### Information provided
──────

-- ==== Sys2Proof/Proofs/Attention.lean ====
section
/-!
SUPPORT. The header's copies of the attention summary and of the enable (R160, R161): every change keeps them.
-/

namespace Sys2Proof.Machine

open State (Change Changes)

/-- The header shows the summary (R160). -/
def Exchange.summaryShown (x : Exchange) : Prop := x.shows 0x0C (le16 x.summary.toNat)

/-- The header shows the enable (R161). -/
def Exchange.enableShown (x : Exchange) : Prop := x.shows 0x10 (le16 x.enable.toNat)

/-- From `x` on the header goes on showing the summary and the enable. -/
def Exchange.follows (x y : Exchange) : Prop :=
  x.wf = true → y.wf = true ∧ (x.summaryShown → y.summaryShown) ∧ (x.enableShown → y.enableShown)

theorem Exchange.follows_refl (x : Exchange) : x.follows x := fun h => ⟨h, id, id⟩

theorem Exchange.follows.trans {x y z : Exchange} (h : x.follows y) (h' : y.follows z) : x.follows z := fun hx =>
  ⟨(h' (h hx).1).1, (h' (h hx).1).2.1 ∘ (h hx).2.1, (h' (h hx).1).2.2 ∘ (h hx).2.2⟩

theorem Exchange.shows_of_writes {rs : List (Nat × Nat)} {x y : Exchange} {a n : Nat} (hx : x.wf = true)
    (h : x.writes rs y) (ha : a + 1 < memorySize) (hrs : outside rs a = true ∧ outside rs (a + 1) = true)
    (hs : x.shows a (le16 n)) : y.shows a (le16 n) := by
  intro i hi
  have hi2 : i < 2 := hi
  rw [← hs i hi]
  obtain rfl | rfl : i = 0 ∨ i = 1 := by omega
  · exact (h hx).kept _ (by omega) hrs.1
  · exact (h hx).kept _ ha hrs.2

/-- Where the two words are not written and the two registers stand, the header goes on showing them. -/
theorem Exchange.writes.follows {rs : List (Nat × Nat)} {x y : Exchange} (h : x.writes rs y)
    (hrs : outside rs 0x0C && outside rs 0x0D && outside rs 0x10 && outside rs 0x11) (hs : y.summary = x.summary)
    (he : y.enable = x.enable) : x.follows y := by
  simp only [Bool.and_eq_true] at hrs
  obtain ⟨⟨⟨h0, h1⟩, h2⟩, h3⟩ := hrs
  intro hx
  refine ⟨(h hx).wf, fun hsum => ?_, fun hen => ?_⟩
  · unfold Exchange.summaryShown
    rw [hs]
    exact Exchange.shows_of_writes hx h (by decide) ⟨h0, h1⟩ hsum
  · unfold Exchange.enableShown
    rw [he]
    exact Exchange.shows_of_writes hx h (by decide) ⟨h2, h3⟩ hen

/-- A part write that touches neither word. -/
theorem Exchange.partWrite_follows {a : Nat} {bs : List Byte} (h : 0x12 ≤ a ∨ a + bs.length ≤ 0x0C) (x : Exchange) :
    x.follows (x.partWrite a bs) :=
  (Exchange.writes_partWrite (rs := [(a, bs.length)]) (by simp [rangeWithin]) x).follows
    (by simp [outside]; omega) (by simp [Exchange.partWrite]) (by simp [Exchange.partWrite])

theorem Exchange.setSummary_follows (v : BitVec 12) (x : Exchange) : x.follows (x.setSummary v) := by
  intro hx
  refine ⟨((Exchange.setSummary_writes v x) hx).wf, fun _ => ?_, fun hen => ?_⟩
  · have hsummary : (x.setSummary v).summary = v := by simp [Exchange.setSummary, Exchange.partWrite]
    unfold Exchange.summaryShown
    rw [hsummary]
    exact Exchange.shows_partWrite (x := { x with summary := v }) hx 0x0C (le16 v.toNat) (by simp [le16, memorySize])
  · have henable : (x.setSummary v).enable = x.enable := by simp [Exchange.setSummary, Exchange.partWrite]
    unfold Exchange.enableShown
    rw [henable]
    exact Exchange.shows_of_writes hx (Exchange.setSummary_writes v x) (by decide) (by decide) hen

theorem Exchange.raise_follows (c : Cause) (x : Exchange) : x.follows (x.raise c) := Exchange.setSummary_follows _ x

theorem Exchange.deliverAcknowledge_follows (x : Exchange) : x.follows x.deliverAcknowledge :=
  Exchange.follows.trans
    ((Exchange.writes_partWrite (rs := [(0x0E, 2)]) (b := 0x0E) (bs := [0, 0]) (by decide) x).follows (by decide)
      (by simp [Exchange.partWrite]) (by simp [Exchange.partWrite]))
    (Exchange.setSummary_follows _ _)

/-- The delivery of the enable word shows the enable, whatever the word held (R161). -/
theorem Exchange.deliverEnable_shows {x : Exchange} (hx : x.wf = true) : x.deliverEnable.enableShown := by
  have henable : x.deliverEnable.enable = BitVec.ofNat 12 (x.peek16 0x10) := by
    simp [Exchange.deliverEnable, Exchange.partWrite]
  unfold Exchange.enableShown
  rw [henable]
  exact Exchange.shows_partWrite (x := { x with enable := BitVec.ofNat 12 (x.peek16 0x10) }) hx 0x10 _
    (by simp [le16, memorySize])

theorem Exchange.deliverEnable_follows (x : Exchange) : x.follows x.deliverEnable := by
  intro hx
  refine ⟨((Exchange.deliverEnable_writes x) hx).wf, fun hsum => ?_, fun _ => Exchange.deliverEnable_shows hx⟩
  have hsummary : x.deliverEnable.summary = x.summary := by simp [Exchange.deliverEnable, Exchange.partWrite]
  unfold Exchange.summaryShown
  rw [hsummary]
  exact Exchange.shows_of_writes hx (Exchange.deliverEnable_writes x) (by decide) (by decide) hsum

/-- Host restart clearing shows both words (R162). -/
theorem Exchange.clearAttention_follows (x : Exchange) : x.follows x.clearAttention := by
  refine (Exchange.setSummary_follows
    (x.summary &&& (Cause.restartNote.bit ||| Cause.profileDefaulted.bit)) x).trans ?_
  intro hx
  have hwrites := Exchange.writes_of_flags [(0x10, 2)]
    (x.setSummary (x.summary &&& (Cause.restartNote.bit ||| Cause.profileDefaulted.bit)))
    (x.setSummary (x.summary &&& (Cause.restartNote.bit ||| Cause.profileDefaulted.bit))).summary 0xFFF
  have hwritten := hwrites.trans (Exchange.writes_partWrite (b := 0x10) (bs := le16 0xFFF) (by decide) _)
  refine ⟨(hwritten hx).wf, fun hsum => ?_, fun _ => ?_⟩
  · have hsummary : x.clearAttention.summary =
        (x.setSummary (x.summary &&& (Cause.restartNote.bit ||| Cause.profileDefaulted.bit))).summary := by
      simp [Exchange.clearAttention, Exchange.partWrite]
    unfold Exchange.summaryShown
    rw [hsummary]
    exact Exchange.shows_of_writes hx hwritten (by decide) (by decide) hsum
  · have henable : x.clearAttention.enable = 0xFFF := by simp [Exchange.clearAttention, Exchange.partWrite]
    unfold Exchange.enableShown
    rw [henable]
    exact Exchange.shows_partWrite
      (x := { x.setSummary (x.summary &&& (Cause.restartNote.bit ||| Cause.profileDefaulted.bit)) with enable := 0xFFF })
      hx 0x10 (le16 0xFFF) (by decide)

/-! ### The slip table -/

theorem Exchange.writeResult_follows {n : Nat} (o : Owner) (code detail : Byte) (payload : List Byte) (x : Exchange) :
    x.follows (x.writeResult n o code detail payload) :=
  (Exchange.writeResult_writes o code detail payload x).follows
    (by simp [outside, slotAddr]; omega) (by simp [Exchange.writeResult]) (by simp [Exchange.writeResult])

theorem Exchange.followLink_follows (n : Nat) (x : Exchange) : x.follows (x.followLink n) := by
  unfold Exchange.followLink
  split
  · exact Exchange.follows_refl x
  · split
    · exact Exchange.partWrite_follows (.inl (by unfold slotAddr; omega)) x
    · exact Exchange.partWrite_follows (.inl (by unfold slotAddr; omega)) x

theorem Exchange.breakChain_follows (first : Nat) : ∀ (fuel n : Nat) (x : Exchange),
    x.follows (Exchange.breakChain first fuel n x)
  | 0, _, x => Exchange.follows_refl x
  | fuel + 1, n, x => by
    unfold Exchange.breakChain
    split
    · exact Exchange.follows_refl x
    · rename_i m _
      split
      · exact ((Exchange.writeResult_follows .done _ _ _ x).trans (Exchange.raise_follows .slipDone _)).trans
          (Exchange.breakChain_follows first fuel m _)
      · exact Exchange.follows_refl x

theorem Exchange.complete_follows (n : Nat) (r : SlipResult) (x : Exchange) : x.follows (x.complete n r) := by
  have hresult := Exchange.writeResult_follows (n := n) .done r.code.code r.detail r.payload x
  unfold Exchange.complete
  dsimp only
  refine Exchange.follows.trans ?_ (Exchange.raise_follows .slipDone _)
  split
  · exact hresult.trans (Exchange.followLink_follows n _)
  · exact hresult.trans (Exchange.breakChain_follows n 16 n _)

theorem State.report_follows (b : LastingBlock) (r : SlipResult) (s : State) : s.xmem.follows (s.report b r).xmem := by
  unfold State.report
  split
  · exact Exchange.follows_refl _
  · exact Exchange.complete_follows _ r s.xmem

/-! ### The operations -/

section
variable {s t : State}

theorem Exchange.follows_ite {x : Exchange} {c : Prop} [Decidable c] {u v : State} (hu : c → x.follows u.xmem)
    (hv : ¬c → x.follows v.xmem) : x.follows (if c then u else v).xmem := by
  split
  · exact hu ‹_›
  · exact hv ‹_›

theorem State.publishWatchdog_follows (now : SlotCount) (s : State) : s.xmem.follows (s.publishWatchdog now).xmem :=
  (Exchange.partWrite_follows (.inl (by decide)) s.xmem).trans (Exchange.partWrite_follows (.inl (by decide)) _)

theorem State.setRail_follows (now : SlotCount) (new : RailState) (s : State) :
    s.xmem.follows (s.setRail now new).xmem := by
  unfold State.setRail
  refine Exchange.follows.trans ?_ (State.publishWatchdog_follows now _)
  have hstate : s.xmem.follows (s.xmem.partWrite 0x19 [new.code]) := Exchange.partWrite_follows (.inl (by decide)) _
  have hover (u : State) (hu : s.xmem.follows u.xmem) :
      s.xmem.follows (if new.removesOverrides = true then u.clearOverrides else u).xmem :=
    Exchange.follows_ite (fun _ => hu) fun _ => hu
  exact Exchange.follows_ite
    (fun _ => (hover ((s.mapRail _).mapX _) hstate).trans (Exchange.partWrite_follows (.inl (by decide)) _))
    fun _ => hover ((s.mapRail _).mapX _) hstate

theorem State.addRecord_follows (now : SlotCount) (cause : RestartCause) (action : RecordAction) (i : Nat)
    (before : RailState) (s : State) : s.xmem.follows (s.addRecord now cause action i before).xmem :=
  ((Exchange.partWrite_follows (.inl (by decide)) s.xmem).trans
    (Exchange.partWrite_follows (.inl (by decide)) _)).trans (Exchange.raise_follows .restartNote _)

theorem State.writeEntry_follows (now : SlotCount) (kind : EntryKind) (subject : Byte) (s : State) :
    s.xmem.follows (s.writeEntry now kind subject).xmem :=
  ((Exchange.partWrite_follows (.inl (by omega)) s.xmem).trans
    (Exchange.partWrite_follows (.inl (by decide)) _)).trans (Exchange.raise_follows .key _)

theorem State.takeCode_follows (p : Image) (k : Fin 6) (code : BitVec 12) (s : State) :
    s.xmem.follows (s.takeCode p k code).xmem := by
  unfold State.takeCode
  dsimp only
  have hentry (bs : List Byte) : s.xmem.follows (s.xmem.partWrite (0x040 + 8 * k.val) bs) :=
    Exchange.partWrite_follows (.inl (by omega)) _
  exact Exchange.follows_ite (fun _ => (hentry _).trans (Exchange.raise_follows .climateFault _)) fun _ => hentry _

theorem State.takeRailCodes_follows (mV mA : Nat) (s : State) : s.xmem.follows (s.takeRailCodes mV mA).xmem := by
  have hvalues : s.xmem.follows (s.xmem.partWrite 0x08C (le16 mV ++ le16 mA)) :=
    Exchange.partWrite_follows (.inl (by decide)) _
  unfold State.takeRailCodes
  exact Exchange.follows_ite (fun _ => hvalues.trans (Exchange.partWrite_follows (.inl (by decide)) _)) fun _ => hvalues

theorem State.hostRestartClearing_follows (now : SlotCount) (p : Image) (s : State) :
    s.xmem.follows (s.hostRestartClearing now p).xmem := by
  have hmonitor : s.xmem.follows ((s.clearOverrides.clearAir).clearMonitor now p).xmem := by
    have hstart (u : State) : (u.startWatchdog now p).xmem = u.xmem := by simp
    unfold State.clearMonitor State.setArmed
    refine Exchange.follows.trans ?_ (State.publishWatchdog_follows now _)
    refine Exchange.follows_ite (fun _ => ?_) fun _ => Exchange.follows_ite (fun _ => ?_) fun _ => ?_
    · rw [hstart]
      exact Exchange.follows_refl _
    · exact Exchange.follows_refl _
    · exact Exchange.follows_refl _
  have hkeypad := hmonitor.trans ((Exchange.partWrite_follows (a := 0x16)
    (bs := le16 ((s.clearOverrides.clearAir).clearMonitor now p).keypad.writeCounter.toNat) (.inl (by decide)) _).trans
      (Exchange.partWrite_follows (a := 0x18) (bs := [BitVec.ofNat 8 0]) (.inl (by decide)) _))
  exact (hkeypad.trans (Exchange.partWrite_follows (.inl (by decide)) _)).trans (Exchange.clearAttention_follows _)

/-! ### Every change -/

theorem State.Change.follows (h : s.Change t) : s.xmem.follows t.xmem := by
  cases h with
  | count n => exact Exchange.partWrite_follows (.inr (by simp [le32])) s.xmem
  | code p k code => exact State.takeCode_follows p k code s
  | railCodes mV mA => exact State.takeRailCodes_follows mV mA s
  | page f h hs he => exact h.follows (by decide) hs he
  | airReport f r => exact State.report_follows .air r (s.mapAir f)
  | railState now new => exact State.setRail_follows now new s
  | wait w => exact Exchange.partWrite_follows (.inl (by decide)) s.xmem
  | restart b => exact Exchange.partWrite_follows (.inl (by decide)) s.xmem
  | input p levels k _ =>
    unfold State.inputTaken
    exact Exchange.follows_ite (fun _ => Exchange.follows_refl _)
      fun _ => Exchange.partWrite_follows (.inl (by decide)) s.xmem
  | record now cause action i before => exact State.addRecord_follows now cause action i before s
  | lateKick rs => exact Exchange.partWrite_follows (.inl (by decide)) s.xmem
  | ladder i _ _ => exact Exchange.partWrite_follows (.inl (by decide)) s.xmem
  | watchdog f now _ _ _ => exact State.publishWatchdog_follows now (s.mapMon f)
  | refusal r => exact Exchange.partWrite_follows (.inl (by decide)) s.xmem
  | clearing now p => exact State.hostRestartClearing_follows now p s
  | fog b => exact Exchange.partWrite_follows (.inl (by decide)) s.xmem
  | entry now kind subject _ => exact State.writeEntry_follows now kind subject s
  | gap g _ => exact Exchange.partWrite_follows (.inl (by decide)) s.xmem
  | readCounter =>
    unfold State.takeReadCounter
    exact Exchange.follows_ite (fun _ => Exchange.follows_refl _)
      fun _ => Exchange.partWrite_follows (.inl (by decide)) s.xmem
  | rebaselineEnd code mask => exact State.report_follows .keypad _ (s.mapKeypad _)
  | raise k => exact Exchange.raise_follows k s.xmem
  | acknowledge => exact Exchange.deliverAcknowledge_follows s.xmem
  | enable => exact Exchange.deliverEnable_follows s.xmem
  | complete n r => exact Exchange.complete_follows n.val r s.xmem
  | accept b n _ _ => exact Exchange.writeResult_follows .taken 0 0 [] s.xmem
  | storeReport r => exact State.report_follows .store r s
  | readOut p _ => exact Exchange.partWrite_follows (.inl (by decide)) s.xmem
  | time | sense | climate | air | rail | monitor | keypad | engine | store | commit => exact Exchange.follows_refl _

end

end Sys2Proof.Machine
end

──────

### Task directions
Reprint exactly the lines above that start at the one with "SUPPORT. The header's" and end at the one with "def Exchange.enableShown (x", keeping both and adding none.

### Output of the task
SUPPORT. The header's copies of the attention summary and of the enable (R160, R161): every change keeps them.
-/

namespace Sys2Proof.Machine

open State (Change Changes)

/-- The header shows the summary (R160). -/
def Exchange.summaryShown (x : Exchange) : Prop := x.shows 0x0C (le16 x.summary.toNat)

/-- The header shows the enable (R161). -/
def Exchange.enableShown (x : Exchange) : Prop := x.shows 0x10 (le16 x.enable.toNat)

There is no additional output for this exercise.